### YOUR TASK
Identify all lines below that hold "setFly" and collect them.

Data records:
theorem routeRecords_keeps {o} {a0} {a1} {s2 : State} (h2 : Keeps o s2) : Keeps o (routeRecords a0 a1 s2) := by
  unfold routeRecords
  repeat' first
    | with_reducible assumption
    | (with_reducible apply keeps_mk; with_reducible assumption)
    | intro _
    | (extract_lets +onlyGivenNames x; clear_value x)
    | (extract_lets +onlyGivenNames x; have k := x; clear k)
    | with_reducible apply setHostFlag_keeps
    | with_reducible apply evqDeliver_keeps
    | with_reducible apply keeps_foldl
    | split

theorem postEvent_keeps {o} {a0} {a1} {a2} {a3} {a4} {s5 : State} (h5 : Keeps o s5) : Keeps o (postEvent a0 a1 a2 a3 a4 s5) := by
  unfold postEvent
  repeat' first
    | with_reducible assumption
    | (with_reducible apply keeps_mk; with_reducible assumption)
    | intro _
    | (extract_lets +onlyGivenNames x; refine keeps_with (o := o) (x := x) ?_ (fun hx => ?_); (on_goal 1 => (unfold x; clear x)); (on_goal 2 => clear_value x))
    | (extract_lets +onlyGivenNames x; clear_value x)
    | (extract_lets +onlyGivenNames x; have k := x; clear k)
    | with_reducible apply routeRecords_keeps
    | with_reducible apply boxRecord_keeps
    | with_reducible apply keeps_foldl

theorem postOncePerTurn_keeps {o} {a0} {a1} {a2} {a3} {a4} {a5} {s6 : State} (h6 : Keeps o s6) : Keeps o (postOncePerTurn a0 a1 a2 a3 a4 a5 s6) := by
  unfold postOncePerTurn
  repeat' first
    | with_reducible assumption
    | (with_reducible apply keeps_mk; with_reducible assumption)
    | (extract_lets +onlyGivenNames x; clear_value x)
    | with_reducible apply postEvent_keeps
    | split

theorem cqPut_keeps {o} {a0} {a1} {s2 : State} (h2 : Keeps o s2) : Keeps o (cqPut a0 a1 s2) := by
  unfold cqPut
  repeat' first
    | with_reducible assumption
    | (with_reducible apply keeps_mk; with_reducible assumption)
    | (extract_lets +onlyGivenNames x; refine keeps_with (o := o) (x := x) ?_ (fun hx => ?_); (on_goal 1 => (unfold x; clear x)); (on_goal 2 => clear_value x))
    | (extract_lets +onlyGivenNames x; clear_value x)
    | with_reducible apply hostWrite_keeps
    | split

theorem completeOne_keeps {o} {a0} {a1} {a2} {a3} {s4 : State} (h4 : Keeps o s4) : Keeps o (completeOne a0 a1 a2 a3 s4) := by
  unfold completeOne
  repeat' first
    | with_reducible assumption
    | (with_reducible apply keeps_mk; with_reducible assumption)
    | (extract_lets +onlyGivenNames x; refine keeps_with (o := o) (x := x) ?_ (fun hx => ?_); (on_goal 1 => (unfold x; clear x)); (on_goal 2 => clear_value x))
    | (extract_lets +onlyGivenNames x; clear_value x)
    | with_reducible apply cqPut_keeps
    | split

theorem finishDeletes_keeps {o} {s0 : State} (h0 : Keeps o s0) : Keeps o (finishDeletes s0) := by
  unfold finishDeletes
  repeat' first
    | with_reducible assumption
    | (with_reducible apply keeps_mk; with_reducible assumption)
    | intro _
    | (extract_lets +onlyGivenNames x; refine keeps_with (o := o) (x := x) ?_ (fun hx => ?_); (on_goal 1 => (unfold x; clear x)); (on_goal 2 => clear_value x))
    | (extract_lets +onlyGivenNames x; clear_value x)
    | (extract_lets +onlyGivenNames x; have k := x; clear k)
    | with_reducible apply completeOne_keeps
    | with_reducible apply keeps_foldl

theorem finishAdmin_keeps {o} {s0 : State} (h0 : Keeps o s0) : Keeps o (finishAdmin s0) := by
  unfold finishAdmin
  repeat' first
    | with_reducible assumption
    | (with_reducible apply keeps_mk; with_reducible assumption)
    | (extract_lets +onlyGivenNames x; clear_value x)
    | split

theorem complete_keeps {o} {a0} {a1} {a2} {a3} {s4 : State} (h4 : Keeps o s4) : Keeps o (complete a0 a1 a2 a3 s4) := by
  unfold complete
  repeat' first
    | with_reducible assumption
    | with_reducible apply finishAdmin_keeps
    | with_reducible apply finishDeletes_keeps
    | with_reducible apply completeOne_keeps

theorem putWords_keeps {o} {a0} {s1 : State} (h1 : Keeps o s1) : Keeps o (putWords a0 s1) :=
  keeps_mem h1 (fun h => wf_foldl (fun m x hm => wf_mwrite (m := m) (32 * x.1) (padTo 32 x.2) hm) a0 h) id id id

theorem fillWords_keeps {o} {a0} {s1 : State} (h1 : Keeps o s1) : Keeps o (fillWords a0 s1) := by
  unfold fillWords
  repeat' first
    | (with_reducible apply keeps_stores; with_reducible assumption)

theorem emptyWords_keeps {o} {a0} {s1 : State} (h1 : Keeps o s1) : Keeps o (emptyWords a0 s1) := by
  unfold emptyWords
  repeat' first
    | (with_reducible apply keeps_stores; with_reducible assumption)

theorem emptyStack_keeps {o} {a0} {s1 : State} (h1 : Keeps o s1) : Keeps o (emptyStack a0 s1) := by
  unfold emptyStack
  repeat' first
    | (with_reducible apply keeps_stores; with_reducible assumption)

theorem clearStack_keeps {o} {a0} {s1 : State} (h1 : Keeps o s1) : Keeps o (clearStack a0 s1) :=
  keeps_mem (emptyStack_keeps h1) (wf_filter _) id id id

theorem drainWords_keeps {o} {a0} {s1 : State} (h1 : Keeps o s1) : Keeps o (drainWords a0 s1) := by
  unfold drainWords
  repeat' first
    | (with_reducible apply keeps_stores; with_reducible assumption)

theorem packageWrite_keeps {o} {a0} {a1} {a2} {s3 : State} (h3 : Keeps o s3) : Keeps o (packageWrite a0 a1 a2 s3) :=
  keeps_mem h3 id (wf_mwrite _ _) id id

theorem moduleWrite_keeps {o} {a0} {a1} {s2 : State} (h2 : Keeps o s2) : Keeps o (moduleWrite a0 a1 s2) :=
  keeps_mem h2 id id (wf_mwrite _ _) id

theorem setPlan_keeps {o} {a0} {a1} {s2 : State} (h2 : Keeps o s2) : Keeps o (setPlan a0 a1 s2) := by
  unfold setPlan
  repeat' first
    | (with_reducible apply keeps_mk; with_reducible assumption)

theorem setPart_keeps {o} {a0} {a1} {s2 : State} (h2 : Keeps o s2) : Keeps o (setPart a0 a1 s2) := by
  unfold setPart
  repeat' first
    | (with_reducible apply keeps_mk; with_reducible assumption)

theorem setFly_keeps {o} {a0} {a1} {s2 : State} (h2 : Keeps o s2) : Keeps o (setFly a0 a1 s2) := by
  unfold setFly
  repeat' first
    | (with_reducible apply keeps_mk; with_reducible assumption)

theorem postPlan_keeps {o} {a0} {a1} {a2} {a3} {s4 : State} (h4 : Keeps o s4) : Keeps o (postPlan a0 a1 a2 a3 s4) := by
  unfold postPlan
  repeat' first
    | with_reducible assumption
    | (extract_lets +onlyGivenNames x; clear_value x)
    | with_reducible apply postEvent_keeps

theorem postOncePerPass_keeps {o} {a0} {a1} {a2} {a3} {a4} {s5 : State} (h5 : Keeps o s5) : Keeps o (postOncePerPass a0 a1 a2 a3 a4 s5) := by
  unfold postOncePerPass
  repeat' first
    | with_reducible assumption
    | with_reducible apply postPlan_keeps
    | with_reducible apply setPart_keeps
    | split

theorem writeData_keeps {o} {a0} {a1} {s2 : State} (h2 : Keeps o s2) : Keeps o (writeData a0 a1 s2) := by
  unfold writeData
  repeat' first
    | with_reducible assumption
    | with_reducible apply hostWrite_keeps

theorem rejectTag_keeps {o} {a0} {a1} {a2} {s3 : State} (h3 : Keeps o s3) : Keeps o (rejectTag a0 a1 a2 s3) := by
  unfold rejectTag
  repeat' first
    | with_reducible assumption
    | with_reducible apply postOncePerTurn_keeps

theorem checkTag_keeps {o} {a0} {a1} {a2} {a3} {a4} {s5 : State} (h5 : Keeps o s5) : Keeps o (checkTag a0 a1 a2 a3 a4 s5).1 := by
  unfold checkTag
  repeat' first
    | with_reducible assumption
    | (with_reducible apply keeps_mk; with_reducible assumption)
    | (extract_lets +onlyGivenNames x; clear_value x)
    | with_reducible apply rejectTag_keeps
    | split

theorem checkTag_keeps' {o} {a0} {a1} {a2} {a3} {a4} {s5 : State} (h5 : Keeps o s5) {y0} {t} (e : checkTag a0 a1 a2 a3 a4 s5 = (t, y0)) : Keeps o t := by
  have k := checkTag_keeps (a0 := a0) (a1 := a1) (a2 := a2) (a3 := a3) (a4 := a4) h5
  rw [e] at k
  exact k

theorem checkTenant_keeps {o} {a0} {a1} {a2} {s3 : State} (h3 : Keeps o s3) : Keeps o (checkTenant a0 a1 a2 s3).1 := by
  unfold checkTenant
  repeat' first
    | with_reducible assumption
    | (extract_lets +onlyGivenNames x; clear_value x)
    | with_reducible apply checkTag_keeps
    | split

theorem checkTenant_keeps' {o} {a0} {a1} {a2} {s3 : State} (h3 : Keeps o s3) {y0} {t} (e : checkTenant a0 a1 a2 s3 = (t, y0)) : Keeps o t := by
  have k := checkTenant_keeps (a0 := a0) (a1 := a1) (a2 := a2) h3
  rw [e] at k
  exact k

theorem gate_keeps {o} {a0} {a1} {s2 : State} (h2 : Keeps o s2) : Keeps o (gate a0 a1 s2).1 := by
  unfold gate
  repeat' first
    | with_reducible assumption
    | (with_reducible apply checkTenant_keeps'; case e => with_reducible assumption)
    | split

theorem gate_keeps' {o} {a0} {a1} {s2 : State} (h2 : Keeps o s2) {y0} {t} (e : gate a0 a1 s2 = (t, y0)) : Keeps o t := by
  have k := gate_keeps (a0 := a0) (a1 := a1) h2
  rw [e] at k
  exact k

theorem markBegun_keeps {o} {a0} {a1} {s2 : State} (h2 : Keeps o s2) : Keeps o (markBegun a0 a1 s2) := by
  unfold markBegun
  repeat' first
    | (with_reducible apply keeps_mk; with_reducible assumption)

theorem finish_keeps {o} {tag} {r : Ran} (h : RanKeeps o r) : Keeps o (finish tag r) := by
  cases h with
  | ok h => exact complete_keeps h
  | err h => exact complete_keeps h
  | later h => exact h

theorem runCommand_keeps {o} {a0} {a1} {a2} {a3} {s4 : State} (h2 : ∀ z0 t0, Keeps o t0 → RanKeeps o (a2 z0 t0)) (h4 : Keeps o s4) : Keeps o (runCommand a0 a1 a2 a3 s4) := by
  unfold runCommand
  repeat' first
    | with_reducible assumption
    | (extract_lets +onlyGivenNames x; clear_value x)
    | (extract_lets +onlyGivenNames x; have k := x; clear k)
    | with_reducible apply h2
    | (with_reducible apply gate_keeps'; case e => with_reducible assumption)
    | with_reducible apply markBegun_keeps
    | with_reducible apply complete_keeps
    | with_reducible apply finish_keeps
    | split

theorem lowWordRead_keeps {o} {a0} {a1} {s2 : State} (h2 : Keeps o s2) : Keeps o (lowWordRead a0 a1 s2) := by
  unfold lowWordRead
  repeat' first
    | with_reducible assumption
    | (with_reducible apply keeps_mk; with_reducible assumption)
    | (extract_lets +onlyGivenNames x; clear_value x)
    | split

theorem execLowWordRead_keeps {o} {a0} {a1} {s2 : State} (h2 : Keeps o s2) : OutKeeps o (execLowWordRead a0 a1 s2) := by
  unfold execLowWordRead
  repeat' first
    | with_reducible assumption
    | with_reducible apply lowWordRead_keeps
    | with_reducible apply outKeeps_next

theorem adminError_keeps {o} {a0} {s1 : State} (h1 : Keeps o s1) : Keeps o (adminError a0 s1) := by
  unfold adminError
  repeat' first
    | (with_reducible apply keeps_mk; with_reducible assumption)

theorem aqEnable_keeps {o} {s0 : State} (h0 : Keeps o s0) : Keeps o (aqEnable s0) := by
  unfold aqEnable
  repeat' first
    | with_reducible assumption
    | (with_reducible apply keeps_mk; with_reducible assumption)
    | (extract_lets +onlyGivenNames x; clear_value x)
    | with_reducible apply adminError_keeps
    | split

theorem execAqEnable_keeps {o} {s0 : State} (h0 : Keeps o s0) : OutKeeps o (execAqEnable s0) := by
  unfold execAqEnable
  repeat' first
    | with_reducible assumption
    | with_reducible apply aqEnable_keeps
    | with_reducible apply outKeeps_next

theorem aqDisable_keeps {o} {s0 : State} (h0 : Keeps o s0) : Keeps o (aqDisable s0) := by
  unfold aqDisable
  repeat' first
    | with_reducible assumption
    | (with_reducible apply keeps_mk; with_reducible assumption)
    | (extract_lets +onlyGivenNames x; clear_value x)
    | with_reducible apply finishAdmin_keeps
    | split

theorem execAqDisable_keeps {o} {s0 : State} (h0 : Keeps o s0) : OutKeeps o (execAqDisable s0) := by
  unfold execAqDisable
  repeat' first
    | with_reducible assumption
    | with_reducible apply aqDisable_keeps
    | with_reducible apply outKeeps_next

### RESPONSE TO THIS TASK
theorem setFly_keeps {o} {a0} {a1} {s2 : State} (h2 : Keeps o s2) : Keeps o (setFly a0 a1 s2) := by
  unfold setFly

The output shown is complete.